Star Trek Into Darkness
J.J. Abrams' sequel to his 2009 reboot Star Trek. Paramount isn't screening this for critics until three hours before public screenings start—as far as bad signs go, that's pretty much a red alert. Various Theaters.

recommended Three Kings
David O. Russell's fantastic Gulf War flick from 1999, starring George Clooney, Ice Cube, Marky Mark, and Spike Jonze. Fifth Avenue Cinema.

recommended To the Wonder
Terrence Malick's latest is a lot less confounding than The Tree of Life (there aren't any dinosaurs in it, for better or worse), in large part because rather than tackling the entirety of existence, it focuses on something ostensibly smaller: relationships. In particular, one between Marina (Olga Kurylenko) and Neil (Ben Affleck). Because it's Malick, everything looks stunning, though it never loses its Ansel Adams-like layer of precision and distance. It sounds great, too: Only a few lines of dialogue are spoken (Affleck gets about two lines), though much is said, via subtitled voiceover. But while the impressionistic To the Wonder is remarkable to see and hear, it's also both intimate and remote—an odd sensation that keeps the film's characters just past arm's length. ERIK HENRIKSEN Living Room Theaters.

Trance
Trance, like most Danny Boyle movies, is confident, and gorgeously shot, and beautifully scored—and there's undeniable potential in the idea of a psychological heist flick. But while Trance's first 10 minutes or so are tight, flashy, and fun, from the second "I know! Let's hypnotize him!" is turned into a supposedly legitimate plot point, everything goes from taut and sharp to messy and sloppy. ERIK HENRIKSEN Hollywood Theatre, Living Room Theaters.

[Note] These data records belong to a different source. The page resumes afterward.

/-- The four header bytes of a decoded unit, and what they leave in its record. -/
theorem decodeUnit_header (h : decodeUnit buf mode o = .ok u) :
    ∃ b0 b1 b2 b3, Memory.read buf o = some b0 ∧ Memory.read buf (o + 1) = some b1 ∧
      Memory.read buf (o + 2) = some b2 ∧ Memory.read buf (o + 3) = some b3 ∧
      SameHeader (headerRecord o b0 b1 b2 b3) u ∧
      (if gated (headerRecord o b0 b1 b2 b3) then decodeBody buf mode o (headerRecord o b0 b1 b2 b3) = .ok u
       else u = headerRecord o b0 b1 b2 b3) := by
  obtain ⟨b0, h0, h⟩ := bind_ok.1 h
  obtain ⟨b1, h1, h⟩ := bind_ok.1 h
  obtain ⟨b2, h2, h⟩ := bind_ok.1 h
  obtain ⟨b3, h3, h⟩ := bind_ok.1 h
  refine ⟨b0, b1, b2, b3, unitByte_ok.1 h0, unitByte_ok.1 h1, unitByte_ok.1 h2, unitByte_ok.1 h3, ?_⟩
  simp only at h
  have refl : SameHeader (headerRecord o b0 b1 b2 b3) (headerRecord o b0 b1 b2 b3) :=
    ⟨rfl, rfl, rfl, rfl, rfl, rfl, rfl, rfl, rfl, rfl⟩
  split at h
  · next hg =>
    rw [if_pos hg]
    refine ⟨?_, h⟩
    unfold decodeBody at h
    split at h
    · obtain ⟨a, ha, h⟩ := bind_ok.1 h
      obtain ⟨p, hp, h⟩ := bind_ok.1 h
      cases h
      exact SameHeader.attachPes (u := { headerRecord o b0 b1 b2 b3 with af := some a }) refl _ _
    · obtain ⟨p, hp, h⟩ := bind_ok.1 h
      cases h
      exact refl.attachPes _ _
  · next hg =>
    rw [if_neg hg]
    cases h
    exact ⟨refl, rfl⟩

/-- A record's payload runs to the end of its unit, and its PES header lies inside it. -/
def RangesInside (u : UnitRecord) : Prop :=
  (∀ q, u.payload = some q → 4 ≤ q.off.toNat ∧ 1 ≤ q.len.toNat ∧ q.off.toNat + q.len.toNat = 188) ∧
  (∀ p, u.pes = some p → 4 ≤ p.off.toNat ∧ 9 ≤ p.len.toNat ∧ p.off.toNat + p.len.toNat ≤ 188)

theorem attachPayload_ranges {u : UnitRecord} {cur : Nat} (hc : 4 ≤ cur) (h : RangesInside u) :
    RangesInside (attachPayload u cur) := by
  by_cases hh : cur < 188
  · rw [attachPayload, if_pos hh]
    refine ⟨fun q hq => ?_, h.2⟩
    cases hq
    simp only [BitVec.toNat_ofNat]; omega
  · rw [attachPayload, if_neg hh]; exact h

theorem decodePes_ranges {buf : List Host.Cell} {o cur : Nat} {p : PesPart} (hc : 4 ≤ cur)
    (h : decodePes buf o cur = .ok (.attached p)) :
    4 ≤ p.off.toNat ∧ 9 ≤ p.len.toNat ∧ p.off.toNat + p.len.toNat ≤ 188 := by
  unfold decodePes at h
  split at h
  · cases h
  obtain ⟨b7, -, h⟩ := bind_ok.1 h
  obtain ⟨hdl, -, h⟩ := bind_ok.1 h
  simp only at h
  split at h
  · cases h
  split at h
  · cases h
  obtain ⟨pts, -, h⟩ := bind_ok.1 h
  obtain ⟨dts, -, h⟩ := bind_ok.1 h
  obtain ⟨sid, -, h⟩ := bind_ok.1 h
  cases h
  simp only [BitVec.toNat_ofNat]; omega

theorem probePes_ranges {buf : List Host.Cell} {o cur : Nat} {pusi : Bool} {p : PesPart} (hc : 4 ≤ cur)
    (h : probePes buf o cur pusi = .ok (.attached p)) :
    4 ≤ p.off.toNat ∧ 9 ≤ p.len.toNat ∧ p.off.toNat + p.len.toNat ≤ 188 := by
  unfold probePes at h
  split at h
  · obtain ⟨found, -, h⟩ := bind_ok.1 h
    split at h
    · exact decodePes_ranges hc h
    · cases h
  · cases h

theorem attachPes_ranges {u : UnitRecord} {cur : Nat} {p : PesProbe} (hc : 4 ≤ cur) (hu : u.pes = none)
    (hp : u.payload = none)
    (h : ∀ q, p = .attached q → 4 ≤ q.off.toNat ∧ 9 ≤ q.len.toNat ∧ q.off.toNat + q.len.toNat ≤ 188) :
    RangesInside (attachPes u cur p) := by
  have h0 : RangesInside u := ⟨by simp [hp], by simp [hu]⟩
  cases p with
  | absent => exact attachPayload_ranges hc h0
  | short => exact h0
  | attached q =>
    refine attachPayload_ranges (by omega) ⟨h0.1, fun q' hq => ?_⟩
    cases hq; exact h q rfl

/-- Where a decoded unit's payload and PES header lie. -/
theorem decodeUnit_ranges (h : decodeUnit buf mode o = .ok u) : RangesInside u := by
  obtain ⟨b0, b1, b2, b3, -, -, -, -, -, h⟩ := decodeUnit_header h
  split at h
  · unfold decodeBody at h
    split at h
    · obtain ⟨a, -, h⟩ := bind_ok.1 h
      obtain ⟨p, hp, h⟩ := bind_ok.1 h
      cases h
      exact attachPes_ranges (by omega) rfl rfl (fun q hq => probePes_ranges (by omega) (hq ▸ hp))
    · obtain ⟨p, hp, h⟩ := bind_ok.1 h
      cases h
      exact attachPes_ranges (by omega) rfl rfl (fun q hq => probePes_ranges (by omega) (hq ▸ hp))
  · subst h
    exact ⟨by simp [headerRecord], by simp [headerRecord]⟩

/-! ### Which bytes a unit's decoding uses -/

section
variable {b b' : List Host.Cell}

theorem decodeAf_congr (h : ∀ j < 188, unitByte b o j = unitByte b' o j) (m : PcrMode) :
    decodeAf b m o = decodeAf b' m o := by
  unfold decodeAf afFlags afPcr
  rw [h 4 (by omega), h 5 (by omega), h 6 (by omega), h 7 (by omega), h 8 (by omega), h 9 (by omega),
    h 10 (by omega), h 11 (by omega)]

theorem timestamp_congr (h : ∀ j < 188, unitByte b o j = unitByte b' o j) (hj : j + 4 < 188) (c : BitVec 4)
    (d : Bool) : timestamp b o j c d = timestamp b' o j c d := by
  unfold timestamp
  rw [h j (by omega), h (j + 1) (by omega), h (j + 2) (by omega), h (j + 3) (by omega), h (j + 4) (by omega)]

theorem ptsField_congr (h : ∀ j < 188, unitByte b o j = unitByte b' o j) {f : BitVec 2}
    (hn : pesNeed f ≤ 188 - cur) : ptsField b o cur f = ptsField b' o cur f := by
  unfold ptsField
  unfold pesNeed at hn
  split
  · next hf => rw [timestamp_congr h]; rw [if_pos hf] at hn; omega
  · split
    · next hf hf' => rw [timestamp_congr h]; rw [if_neg hf, if_pos hf'] at hn; omega
    · rfl

theorem dtsField_congr (h : ∀ j < 188, unitByte b o j = unitByte b' o j) {f : BitVec 2}
    (hn : pesNeed f ≤ 188 - cur) : dtsField b o cur f = dtsField b' o cur f := by
  unfold dtsField
  split
  · next hf => rw [timestamp_congr h]; subst hf; simp [pesNeed] at hn; omega
  · rfl

theorem decodePes_congr (h : ∀ j < 188, unitByte b o j = unitByte b' o j) : decodePes b o cur = decodePes b' o cur := by
  unfold decodePes
  split
  · rfl
  · rw [h (cur + 7) (by omega), h (cur + 8) (by omega)]
    congr 1; funext b7; congr 1; funext hdl
    simp only
    split
    · rfl
    · split
      · rfl
      · rw [ptsField_congr h (by omega), dtsField_congr h (by omega), h (cur + 3) (by omega)]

recommended Upstream Color
Like his first film, Primer, Shane Carruth's sci-fi/body horror/romance Upstream Color can come off as clammy and occasionally baffling. Movies that make you work for it can be a tough draw, of course, and Carruth's melding of Kubrickian control and Malick's expansiveness will likely have some begging off early. Those on the film's wavelength, however, may well find themselves floored by the nearly wordless final act, where all of the seemingly disparate elements are drawn together with a beauty and power that's a little freaky to behold. ANDREW WRIGHT Hollywood Theatre.

The Waiting Room
If you've ever wondered what it would be like to spend a day in an Oakland hospital filled with uninsured patients, here you go: The documentary The Waiting Room tracks numerous tragic stories, showing us the anguish of everyone in a hospital—from the patients who can't afford care to the hospital staff scrambling to figure out how to treat everybody. Though I would've liked to see more about the patients and how our health care system operates, The Waiting Room successfully offers a glimpse at some of America's most troubling issues. ROSE FINN Hollywood Theatre.

Women's Edge Film Series
A "new collection of independent films for women and by women." This time: The Mosque in Morgantown, a "rare look at the real controversies that divide a Muslim community." Clinton Street Theater.